## Exercise details
Look through the entries. Copy each line that has the word "true".
** Opening Available data block **
/-- The instruction words (Tables 3.9 and 3.10), as opposed to the events of spec/95_what_each_step_holds.md. -/
def Instr.isWord (i : Instr) : Bool :=
  match i.paired? with
  | some _ => true
  | none =>
    match i with
    | .nop _ | .bra _ _ | .brc _ _ _ | .brx _ _ | .call _ _ _ | .callx _ _ _ | .ret _ _ | .loop _ _ _ | .endl _
    | .lbrk _ | .spawn _ _ _ _ | .endFibre _ | .yield _ | .sleep _ _ | .fbar _ _ | .icinv _ | .mov _ _ _
    | .movFromCc _ _ | .movToCc _ _ | .movScalar _ _ _ | .movFromSf _ _ | .movToSf _ _ | .movi _ _ _
    | .moviScalar _ _ _ | .movh _ _ _ _ | .movhScalar _ _ _ _ | .add _ _ _ _ _ | .addScalar _ _ _ _ _
    | .addImm _ _ _ _ _ | .addImmScalar _ _ _ _ _ | .addc _ _ _ _ _ _ | .addcScalar _ _ _ _ _ | .sub _ _ _ _ _
    | .subScalar _ _ _ _ _ | .subb _ _ _ _ _ _ | .subbScalar _ _ _ _ _ | .mul _ _ _ _ _ | .mulScalar _ _ _ _ _
    | .mulh _ _ _ _ _ | .mulhScalar _ _ _ _ _ | .madI32 _ _ _ _ _ | .madI32Scalar _ _ _ _ _ | .madN32 _ _ _ _ _
    | .madN32Scalar _ _ _ _ _ | .madI64 _ _ _ _ _ | .madI64Scalar _ _ _ _ _ | .madN64 _ _ _ _ _
    | .madN64Scalar _ _ _ _ _ | .div _ _ _ _ _ | .divScalar _ _ _ _ _ | .rem _ _ _ _ _ | .remScalar _ _ _ _ _
    | .min _ _ _ _ _ | .minScalar _ _ _ _ _ | .max _ _ _ _ _ | .maxScalar _ _ _ _ _ | .abs _ _ _ _
    | .absScalar _ _ _ _ | .neg _ _ _ _ | .negScalar _ _ _ _ | .and _ _ _ _ _ | .andScalar _ _ _ _ _
    | .andImm _ _ _ _ _ | .andImmScalar _ _ _ _ _ | .or _ _ _ _ _ | .orScalar _ _ _ _ _ | .orImm _ _ _ _ _
    | .orImmScalar _ _ _ _ _ | .xor _ _ _ _ _ | .xorScalar _ _ _ _ _ | .xorImm _ _ _ _ _ | .xorImmScalar _ _ _ _ _
    | .andn _ _ _ _ _ | .andnScalar _ _ _ _ _ | .not _ _ _ _ | .notScalar _ _ _ _ | .tlog _ _ _ _ _
    | .tlogScalar _ _ _ _ _ | .shl _ _ _ _ _ | .shlScalar _ _ _ _ _ | .shlImm _ _ _ _ _ | .shlImmScalar _ _ _ _ _
    | .shr _ _ _ _ _ | .shrScalar _ _ _ _ _ | .shrImm _ _ _ _ _ | .shrImmScalar _ _ _ _ _ | .sar _ _ _ _ _
    | .sarScalar _ _ _ _ _ | .sarImm _ _ _ _ _ | .sarImmScalar _ _ _ _ _ | .fshl _ _ _ _ _ | .fshlScalar _ _ _ _ _
    | .fshr _ _ _ _ _ | .fshrScalar _ _ _ _ _ | .rot _ _ _ _ _ | .rotScalar _ _ _ _ _ | .rotImm _ _ _ _ _
    | .rotImmScalar _ _ _ _ _ | .bfx _ _ _ _ _ | .bfxScalar _ _ _ _ _ | .bfi _ _ _ _ _ | .bfiScalar _ _ _ _ _
    | .popc _ _ _ _ | .popcScalar _ _ _ _ | .clz _ _ _ _ | .clzScalar _ _ _ _ | .ctz _ _ _ _ | .ctzScalar _ _ _ _
    | .brev _ _ _ _ | .brevScalar _ _ _ _ | .bperm _ _ _ _ _ | .bpermScalar _ _ _ _ _ | .cmp _ _ _ _
    | .cmpScalar _ _ _ _ | .cmpImm _ _ _ _ | .cmpImmScalar _ _ _ _ | .tst _ _ _ _ | .tstScalar _ _ _ _
    | .sel _ _ _ _ _ _ | .selScalar _ _ _ _ _ | .lea _ _ _ _ _ | .leaScalar _ _ _ _ _ | .fadd _ _ _ _ _ _
    | .fsub _ _ _ _ _ _ | .fmul _ _ _ _ _ _ | .fscale _ _ _ _ _ _ | .fmin _ _ _ _ _ | .fmax _ _ _ _ _ | .fabs _ _ _ _
    | .fneg _ _ _ _ | .fcmp _ _ _ _ | .fclass _ _ _ _ | .frcp _ _ _ _ _ | .fsqrt _ _ _ _ _ | .frint _ _ _ _ _
    | .frsq _ _ _ _ | .fexp2 _ _ _ _ | .flog2 _ _ _ _ | .fsin _ _ _ _ | .fcos _ _ _ _ | .ftanh _ _ _ _
    | .act _ _ _ _ _ | .actld _ _ _ | .actswap _ | .ffma _ _ _ _ _ _ _ | .fdot2 _ _ _ _ _ _ _ | .cvt _ _ _ _ _ _ _
    | .qnt _ _ _ _ _ _ _ _ | .dqnt _ _ _ _ _ _ _ | .pack _ _ _ _ _ | .unpk _ _ _ _ _ | .lget _ _ _ _ _
    | .lput _ _ _ _ _ | .lshf _ _ _ _ _ _ | .lbcst _ _ _ _ | .lxor _ _ _ _ | .lscan _ _ _ _ | .lred _ _ _ _
    | .lvote _ _ _ _ | .rng _ _ | .rngset _ _ _ | .ld _ _ _ _ _ _ _ | .st _ _ _ _ _ _ _ | .lds _ _ _ _ _ _
    | .sts _ _ _ _ _ _ | .ldp _ _ _ _ _ _ | .stp _ _ _ _ _ _ | .atom _ _ _ _ _ _ | .atoms _ _ _ _ _ | .rst _ _ _ _ _
    | .ratom _ _ _ _ _ _ | .pref _ _ _ _ _ | .stage _ _ _ _ | .unstage _ _ | .brw _ _ _ _ _ _ | .rbrw _ _ _ _ _
    | .split _ _ _ _ _ | .join _ _ | .rtn _ _ | .rgq _ _ _ | .rgmv _ _ _ _ | .fence _ _ | .stmpw _ | .stmpp _
    | .cseal _ _ | .cwait _ _ | .binit _ _ _ | .barr _ _ _ _ | .bexp _ _ _ | .bwait _ _ _ | .btest _ _ _ _
    | .chinit _ _ _ | .chpush _ _ _ | .chpop _ _ _ | .chstat _ _ _ | .copy _ _ _ _ _ | .copy2 _ _ _ _ _
    | .gath _ _ _ _ _ | .scat _ _ _ _ _ | .route _ _ _ _ _ | .cvinit _ _ _ | .mma _ _ _ _ _ _ _ _ _ _ | .mwait _
    | .lace _ _ _ | .obres _ _ _ _ | .obld _ _ _ _ | .obrel _ _ | .mdrain _ _ _ _ _ _ _ _ | .hbind _ _ _ _
    | .hperm _ _ _ _ | .hbund _ _ _ | .hthr _ _ _ | .hclr _ _ | .hld _ _ _ _ | .hst _ _ _ _ | .hset _ _ _
    | .hdist _ _ _ _ | .hpop _ _ _ | .htie _ _ | .hcw _ _ | .hsrch _ _ _ _ | .hsrch2 _ _ _ _ | .trap _ _ | .tret _ _
    | .mfs _ _ _ _ | .mts _ _ _ | .dist _ _ _ _ | .halt _ _ | .slotq _ _ | .smpcfg _ _ | .smpon _ _ | .smpoff _ _ => true
    | _ => false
** Closing Available data block **
## Solution below
  | some _ => true
    | .mfs _ _ _ _ | .mts _ _ _ | .dist _ _ _ _ | .halt _ _ | .slotq _ _ | .smpcfg _ _ | .smpon _ _ | .smpoff _ _ => true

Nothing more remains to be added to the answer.